The energy descriptions provide both an overview of what the device does and a focus for the engineer trying to improve the design. She can see where the inefficiencies are by studying the Sankey diagram. It then requires considerable skill and cunning to improve the performance of the device. That's where an understanding of the detailed physics comes in useful. The energy description remains helpful, because it provides limits on what can happen, and it offers a mechanism-free overview of the whole process. Doing physics well is often a question of having the experience to select the appropriate point of view, and then developing that description in order to understand what is going on in the process.

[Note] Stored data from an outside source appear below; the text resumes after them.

-- ==== Sys2Proof/Decode.lean ====
section
/-! DEFINITION. Decoding and encoding of command words (spec 30_encoding.md R65 to R72). The decoder is total: every
32-bit word is exactly one command or ILLEGAL, and an ILLEGAL word is rejected by the kind R71 gives it. -/

namespace Sys2Proof

/-- Why a word is ILLEGAL: the two kinds of R71. -/
inductive Illegal where
  /-- OP in 0x9..0xF -/
  | reservedOpcode
  /-- OP in 0x0..0x8 with a 1 in a reserved-zero bit of its format -/
  | reservedBits
deriving DecidableEq, Repr

/-- The opcode field `OP` = w[31:28] (R66). -/
def opField (w : Word) : BitVec 4 := w.extractLsb' 28 4

/-- Format Z: bits [27:0] must be zero (R66). -/
def decodeZ (w : Word) (i : Instr) : Except Illegal Instr :=
  if w.extractLsb' 0 28 = 0 then .ok i else .error .reservedBits

/-- Format B: bits [27:8] must be zero, IMM8 = w[7:0] (R66, R67). -/
def decodeB (w : Word) (i : Byte → Instr) : Except Illegal Instr :=
  if w.extractLsb' 8 20 = 0 then .ok (i (w.extractLsb' 0 8)) else .error .reservedBits

/-- Format H: bits [27:16] must be zero, IMM16 = w[15:0] (R66, R67). -/
def decodeH (w : Word) (i : Half → Instr) : Except Illegal Instr :=
  if w.extractLsb' 16 12 = 0 then .ok (i (w.extractLsb' 0 16)) else .error .reservedBits

/-- The decoder of R70. -/
def decode (w : Word) : Except Illegal Instr :=
  match (opField w).toNat with
  | 0x0 => decodeZ w .nop
  | 0x1 => decodeZ w .init32
  | 0x2 => decodeZ w .init16
  | 0x3 => decodeB w .feed8
  | 0x4 => decodeH w .feed16
  | 0x5 => decodeZ w .final
  | 0x6 => decodeZ w .csum32
  | 0x7 => decodeZ w .csum16
  | 0x8 => decodeZ w .clrerr
  | _ => .error .reservedOpcode

/-- The encoder: the word of a command, field by field from the formats of R66 and the opcodes of R69. -/
def encode : Instr → Word
  | .nop => 0x0#4 ++ 0#28
  | .init32 => 0x1#4 ++ 0#28
  | .init16 => 0x2#4 ++ 0#28
  | .feed8 imm8 => 0x3#4 ++ 0#20 ++ imm8
  | .feed16 imm16 => 0x4#4 ++ 0#12 ++ imm16
  | .final => 0x5#4 ++ 0#28
  | .csum32 => 0x6#4 ++ 0#28
  | .csum16 => 0x7#4 ++ 0#28
  | .clrerr => 0x8#4 ++ 0#28

/-- One row of the opcode map: a word `w` is the command exactly when `w & mask = pattern` (R69). -/
structure OpcodeRow where
  mnemonic : String
  pattern  : Word
  mask     : Word
deriving DecidableEq, Repr

/-- The complete opcode map of R69 (its `match` column is `pattern`). -/
def opcodeMap : List OpcodeRow :=
  [ ⟨"NOP", 0x00000000, 0xFFFFFFFF⟩, ⟨"INIT32", 0x10000000, 0xFFFFFFFF⟩, ⟨"INIT16", 0x20000000, 0xFFFFFFFF⟩,
    ⟨"FEED8", 0x30000000, 0xFFFFFF00⟩, ⟨"FEED16", 0x40000000, 0xFFFF0000⟩, ⟨"FINAL", 0x50000000, 0xFFFFFFFF⟩,
    ⟨"CSUM32", 0x60000000, 0xFFFFFFFF⟩, ⟨"CSUM16", 0x70000000, 0xFFFFFFFF⟩, ⟨"CLRERR", 0x80000000, 0xFFFFFFFF⟩ ]

/-- The word of an instruction given as the low `nbits` bits of a number, the bits above them zero. A command is one
32-bit word (R65) whose fields are defined by bit position (20_memory.md R50), so there is no byte order. -/
def tableWord (nbits w : Nat) : Word := BitVec.ofNat 32 (w % 2 ^ nbits)

/-- What the decoder reads from the word of a row of spec/opcode_table.json. -/
def decodeTableWord (nbits w : Nat) : Option Instr := (decode (tableWord nbits w)).toOption

end Sys2Proof
end

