-- ==== Sys2Proof/WellFormed.lean ====
section
/-! DEFINITION. Well-formedness: an immediate fits its field (spec 30_encoding.md R66, R73). A command's immediates are
typed by their fields, so every `Instr` is well formed; the checks that can fail are the assembler's. -/

namespace Sys2Proof

/-- A number fits an unsigned field of `n` bits (30_encoding.md R73). -/
def fits (n x : Nat) : Bool := decide (x < 2 ^ n)

/-- Every immediate of a command fits its field (30_encoding.md R66). -/
def Instr.wellFormed : Instr → Bool
  | .feed8 imm8 => fits 8 imm8.toNat
  | .feed16 imm16 => fits 16 imm16.toNat
  | .nop | .init32 | .init16 | .final | .csum32 | .csum16 | .clrerr => true

/-- A register `WR` may name: BASE or LEN (30_encoding.md R73). -/
def Machine.RegName.writable : Machine.RegName → Bool
  | .base | .len => true
  | .cmd | .status | .acc0 | .acc1 | .blkcnt | .pendb | .count | .result => false

/-- The assembler accepts the line: every operand fits its field, and `WR` names BASE or LEN (30_encoding.md R73). -/
def Machine.AsmLine.wellFormed : Machine.AsmLine → Bool
  | .feed8 imm => fits 8 imm
  | .feed16 imm => fits 16 imm
  | .wr name imm32 => name.writable && fits 32 imm32
  | .word w => fits 32 w
  | .feedw w => fits 16 w
  | .feedbytes bs => bs.all (fits 8)
  | .chk32 base len => fits 32 base && fits 32 len
  | .chk16 base len => fits 32 base && fits 32 len
  | .stream32 bs => bs.all (fits 8)
  | .stream16 bs => bs.all (fits 8)
  | .nop | .init32 | .init16 | .final | .csum32 | .csum16 | .clrerr | .rd _ | .comment => true

end Sys2Proof
end

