/-- 20_memory.md R61: a byte of the range that another agent writes while the command runs reads as a free byte, each
with a draw of its own, and the command's other rules hold for the bytes so drawn. How a race is given and that draws are
values of an opaque function of a counter is the model's choice (logs 5, 7). -/
def Obligations.RacingBytesAreFreeAndTheRestHolds : Prop :=
  ∀ s : State, s.rangeFits → s.rangeReadable →
    ∃ bs : List Byte, bs.length = s.eng.len.toNat ∧
      (∀ j < s.eng.len.toNat, s.racing (s.eng.base.toNat + j) = false →
        bs[j]? = some (s.mem.read (s.eng.base.toNat + j))) ∧
      (∀ j < s.eng.len.toNat, s.racing (s.eng.base.toNat + j) = true →
        bs[j]? = some (Config.freeByte (s.draws + s.racedBefore j))) ∧
      exec .csum32 s = .next { s with
        eng := { s.eng with
          mode := .idle, acc0 := BitVec.ofNat 32 (fletcher32Sums bs).1,
          acc1 := BitVec.ofNat 32 (fletcher32Sums bs).2, blkcnt := 0, pend := false, pendb := 0,
          count := s.eng.len, result := fletcher32 bs, isDone := true },
        portReads := s.readLog s.eng.len.toNat ++ s.portReads,
        draws := s.draws + s.racedBefore s.eng.len.toNat } ∧
      exec .csum16 s = .next { s with
        eng := { s.eng with
          mode := .idle, acc0 := BitVec.ofNat 32 (fletcher16Sums bs).1,
          acc1 := BitVec.ofNat 32 (fletcher16Sums bs).2, blkcnt := 0, pend := false, pendb := 0,
          count := s.eng.len, result := (fletcher16 bs).setWidth 32, isDone := true },
        portReads := s.readLog s.eng.len.toNat ++ s.portReads,
        draws := s.draws + s.racedBefore s.eng.len.toNat }

/-- 43_buffer_commands.md R117: the same bytes checksummed from memory at any BASE, or fed by FEED commands in any
split, give the same RESULT, ACC0, ACC1 and COUNT, in both variants. -/
def Obligations.SourceOfTheBytesDoesNotMatter : Prop :=
  ∀ (s s' : State) (cmds : List Instr), s.callerContract → (∀ c ∈ cmds, mayFeed c = true) →
    streamOf cmds = s.buffer →
    (∃ t t', exec .csum32 s = .next t ∧ runCommands (.init32 :: cmds ++ [.final]) s' = .next t' ∧
      t.eng.result = t'.eng.result ∧ t.eng.acc0 = t'.eng.acc0 ∧ t.eng.acc1 = t'.eng.acc1 ∧
      t.eng.count = t'.eng.count) ∧
    (∃ t t', exec .csum16 s = .next t ∧ runCommands (.init16 :: cmds ++ [.final]) s' = .next t' ∧
      t.eng.result = t'.eng.result ∧ t.eng.acc0 = t'.eng.acc0 ∧ t.eng.acc1 = t'.eng.acc1 ∧
      t.eng.count = t'.eng.count)

/-- 20_memory.md R51, R57: the result of a buffer command depends on the bytes only, not on where they are: two buffers
with the same bytes at any two addresses, odd or even, give the same RESULT, ACC0 and ACC1. -/
def Obligations.PlaceOfTheBufferDoesNotMatter : Prop :=
  ∀ s s' : State, s.callerContract → s'.callerContract → s.buffer = s'.buffer →
    ∀ i, (i = Instr.csum32 ∨ i = .csum16) →
    ∃ t t', exec i s = .next t ∧ exec i s' = .next t' ∧
      t.eng.result = t'.eng.result ∧ t.eng.acc0 = t'.eng.acc0 ∧ t.eng.acc1 = t'.eng.acc1

/-! ### The reference functions -/

/-- 40_algorithms.md R91: the closed forms, and that the value does not depend on where the reductions fall. -/
def Obligations.ReferenceHasTheClosedForms : Prop :=
  (∀ bs : List Byte,
    fletcher32 bs = BitVec.ofNat 32
      (((weightedSum ((wordView bs).map BitVec.toNat) % 65535) <<< 16) |||
        (plainSum ((wordView bs).map BitVec.toNat) % 65535)) ∧
    fletcher16 bs = BitVec.ofNat 16
      (((weightedSum (bs.map BitVec.toNat) % 255) <<< 8) ||| (plainSum (bs.map BitVec.toNat) % 255))) ∧
  (∀ (bs : List Byte) (blocks : List (List Half)), blocks.flatten = wordView bs →
    reduceSums (blocks.foldl (fun c ws => reduceSums (sumWords ws c)) (0, 0)) = fletcher32Sums bs ∧
    reduceSums (sumWords (wordView bs) (0, 0)) = fletcher32Sums bs)

/-- 40_algorithms.md R92: the bounds on the sums of a block that starts from reduced sums, that they fit 32 bits up to
360 words and need not at 361. -/
def Obligations.BlockSumsFitThirtyTwoBits : Prop :=
  (∀ (ws : List Half) (c : Nat × Nat), c.1 ≤ 65534 → c.2 ≤ 65534 →
    (sumWords ws c).1 ≤ 65534 + 65535 * ws.length ∧
    (sumWords ws c).2 ≤ 65534 * (ws.length + 1) + 65535 * ws.length * (ws.length + 1) / 2 ∧
    (ws.length ≤ 360 → (sumWords ws c).1 < 2 ^ 32 ∧ (sumWords ws c).2 ≤ 4282122074)) ∧
  (∃ ws : List Half, ws.length = 361 ∧ 2 ^ 32 ≤ (sumWords ws (65534, 65534)).2)

/-- 40_algorithms.md R94, R80: an odd-length buffer has the Fletcher-32 of the buffer extended with one zero byte;
Fletcher-16 has no such property; both functions of the empty buffer are 0. -/
def Obligations.OddLengthIsZeroPadded : Prop :=
  (∀ bs : List Byte, bs.length % 2 = 1 → fletcher32 bs = fletcher32 (bs ++ [0])) ∧
  (∃ bs : List Byte, bs.length % 2 = 1 ∧ fletcher16 bs ≠ fletcher16 (bs ++ [0])) ∧
  fletcher32 [] = 0 ∧ fletcher16 [] = 0

/-- 40_algorithms.md R95: no half of a Fletcher-32 result is 0xFFFF and no byte of a Fletcher-16 result is 0xFF; words
summing to a multiple of 65535 give 0, as FF FF does, and FF gives 0 in Fletcher-16. -/
def Obligations.ResultsAreFullyReduced : Prop :=
  (∀ bs : List Byte,
    (fletcher32Sums bs).1 ≤ 65534 ∧ (fletcher32Sums bs).2 ≤ 65534 ∧
    (fletcher32 bs).toNat = (fletcher32Sums bs).2 * 65536 + (fletcher32Sums bs).1 ∧
    (fletcher16Sums bs).1 ≤ 254 ∧ (fletcher16Sums bs).2 ≤ 254 ∧
    (fletcher16 bs).toNat = (fletcher16Sums bs).2 * 256 + (fletcher16Sums bs).1) ∧
  (∀ bs : List Byte, plainSum ((wordView bs).map BitVec.toNat) % 65535 = 0 → (fletcher32Sums bs).1 = 0) ∧
  fletcher32 [0xFF, 0xFF] = 0x00000000 ∧ fletcher16 [0xFF] = 0x0000

/-! ### Errors -/

/-- 60_exceptions.md R123: recording an error; ERR is sticky under every command word but CLRERR's, and a recorded code
is kept. -/
def Obligations.FirstErrorIsKept : Prop :=
  ∀ (s : State) (w : Word) (code : ErrCode),
    s.eng.raise code = { s.eng with err := true, errcode := if s.eng.err then s.eng.errcode else code } ∧
    (w ≠ 0x80000000 → s.eng.err = true →
      ∃ t, execute w s = .next t ∧ t.eng.err = true ∧ t.eng.errcode = s.eng.errcode) ∧
    (∃ t, execute 0x80000000 s = .next t ∧ t.eng.err = false ∧ t.eng.errcode = .none)

/-- 60_exceptions.md R125: with no error recorded before, the code a command word records is the first that applies, in
the order ILLEGAL, SEQUENCE, RANGE, MEMFAULT, and no code is recorded when none applies. -/
def Obligations.ErrorPriority : Prop :=
  ∀ (s : State) (w : Word), s.eng.err = false → s.eng.errcode = .none →
    ∃ t, execute w s = .next t ∧
      ((∃ k, decode w = .error k) → t.eng.err = true ∧ t.eng.errcode = .illegal) ∧
      (∀ i, decode w = .ok i →
        ((i = .final ∨ (∃ b, i = .feed8 b) ∨ ∃ h, i = .feed16 h) → s.eng.mode = .idle →
          t.eng.err = true ∧ t.eng.errcode = .sequence) ∧
        ((i = .final ∨ (∃ b, i = .feed8 b) ∨ ∃ h, i = .feed16 h) → s.eng.mode ≠ .idle →
          t.eng.err = false ∧ t.eng.errcode = .none) ∧
        ((i = .csum32 ∨ i = .csum16) → ¬ s.rangeFits → t.eng.err = true ∧ t.eng.errcode = .range) ∧
        ((i = .csum32 ∨ i = .csum16) → s.rangeFits → ¬ s.rangeReadable →
          t.eng.err = true ∧ t.eng.errcode = .memfault) ∧
        ((i = .csum32 ∨ i = .csum16) → s.rangeFits → s.rangeReadable →
          t.eng.err = false ∧ t.eng.errcode = .none) ∧
        ((i = .nop ∨ i = .init32 ∨ i = .init16 ∨ i = .clrerr) → t.eng.err = false ∧ t.eng.errcode = .none))

/-- 10_state.md R35: no command's data effect depends on ERR: run from two states that differ in the error record only,
every command gives two states that differ in the error record only. That the two runs are compared at equal draws, so
that values the spec leaves unspecified (after MEMFAULT, or of raced bytes) are equal too, is the model's choice
(log 5). -/
def Obligations.ErrorsDoNotDisturbData : Prop :=
  ∀ (s : State) (i : Instr) (e : Bool) (code : ErrCode),
    ∃ t t', exec i s = .next t ∧
      exec i { s with eng := { s.eng with err := e, errcode := code } } = .next t' ∧
      { t with eng := { t.eng with err := false, errcode := .none } } =
        { t' with eng := { t'.eng with err := false, errcode := .none } }

/-! ### Frames and rules of the whole machine -/

/-- 20_memory.md R54 and 70_reset_and_hazards.md R147: every command completes in every state, and none writes memory:
every byte reads as before. Nor does any command change BASE, LEN, another instance, the platform, or what the outside
has put to the machine. -/
def Obligations.NoCommandWritesMemory : Prop :=
  ∀ (s : State) (i : Instr), ∃ t, exec i s = .next t ∧
    (∀ a, t.mem.read a = s.mem.read a) ∧ t.mem = s.mem ∧
    t.eng.base = s.eng.base ∧ t.eng.len = s.eng.len ∧
    t.window = s.window ∧ t.others = s.others ∧ t.plat = s.plat ∧ t.inputs = s.inputs ∧
    t.responses = s.responses ∧ t.race = s.race

/-- 10_state.md R29, R34: RESULT is written, and DONE set, only by a command that closes a computation, which leaves
DONE = 1, MODE = IDLE and the two sums packed in RESULT. -/
def Obligations.ResultIsWrittenOnlyAtAClose : Prop :=
  ∀ (s t : State) (i : Instr), exec i s = .next t →
    (t.eng.result = s.eng.result ∧ (t.eng.isDone = true → s.eng.isDone = true)) ∨
    ((i = .final ∨ i = .csum32 ∨ i = .csum16) ∧ t.eng.isDone = true ∧ t.eng.mode = .idle ∧
      (t.eng.result = (t.eng.acc1 <<< 16) ||| t.eng.acc0 ∨ t.eng.result = (t.eng.acc1 <<< 8) ||| t.eng.acc0))

/-- 41_control_commands.md R103: INIT32, INIT16 and a CSUM whose range fits do the same whatever stream was open: the
old MODE, ACC0, ACC1, BLKCNT, PEND, PENDB, COUNT and DONE leave no trace, and INIT records no error and writes no
RESULT. That the outcomes are compared at equal draws, so that values the spec leaves unspecified (after MEMFAULT, or of
raced bytes) are equal too, is the model's choice (log 5). -/
def Obligations.StartingAbandonsTheOpenStream : Prop :=
  ∀ (s : State) (m : Mode) (a0 a1 n : Word) (k : BitVec 9) (p d : Bool) (b : Byte) (i : Instr),
    (i = .init32 ∨ i = .init16 ∨ ((i = .csum32 ∨ i = .csum16) ∧ s.rangeFits)) →
    exec i { s with
        eng := { s.eng with
          mode := m, acc0 := a0, acc1 := a1, blkcnt := k, pend := p, pendb := b, count := n, isDone := d } } =
      exec i s ∧
    ((i = .init32 ∨ i = .init16) → ∃ t, exec i s = .next t ∧ t.eng.result = s.eng.result ∧
      t.eng.err = s.eng.err ∧ t.eng.errcode = s.eng.errcode)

Things that speed up and slow down
Physics Narrative for 14-16
Mechanical working is a kind of accumulating
Controlling motion by switching from an electrical pathway to a mechanical pathway happens everywhere. Try counting the electrical motors in your home (washing machine, blender, hard disk, vacuum cleaner…). Then add to this total the number of loudspeakers, because these also switch between the same pathways, and they are examples where control over the switching is paramount. Life without these devices would be very different. As with the more complicated heating devices, the details are often complex but the energy story remains clear and simple.
Power accumulates energy in the kinetic store, by mechanical working, as the object speeds up or slows down. Energy can be shifted by mechanical working because of the switch in the power from electrical working.
Motors and loudspeakers come with many different working powers, showing the maximum rate at which energy can be shifted – the maximum power that the device can switch. Usually failure is as a result of excess dissipation in a thermal store – often the coil of wire that forms an essential part of the design of these devices. The coil melts.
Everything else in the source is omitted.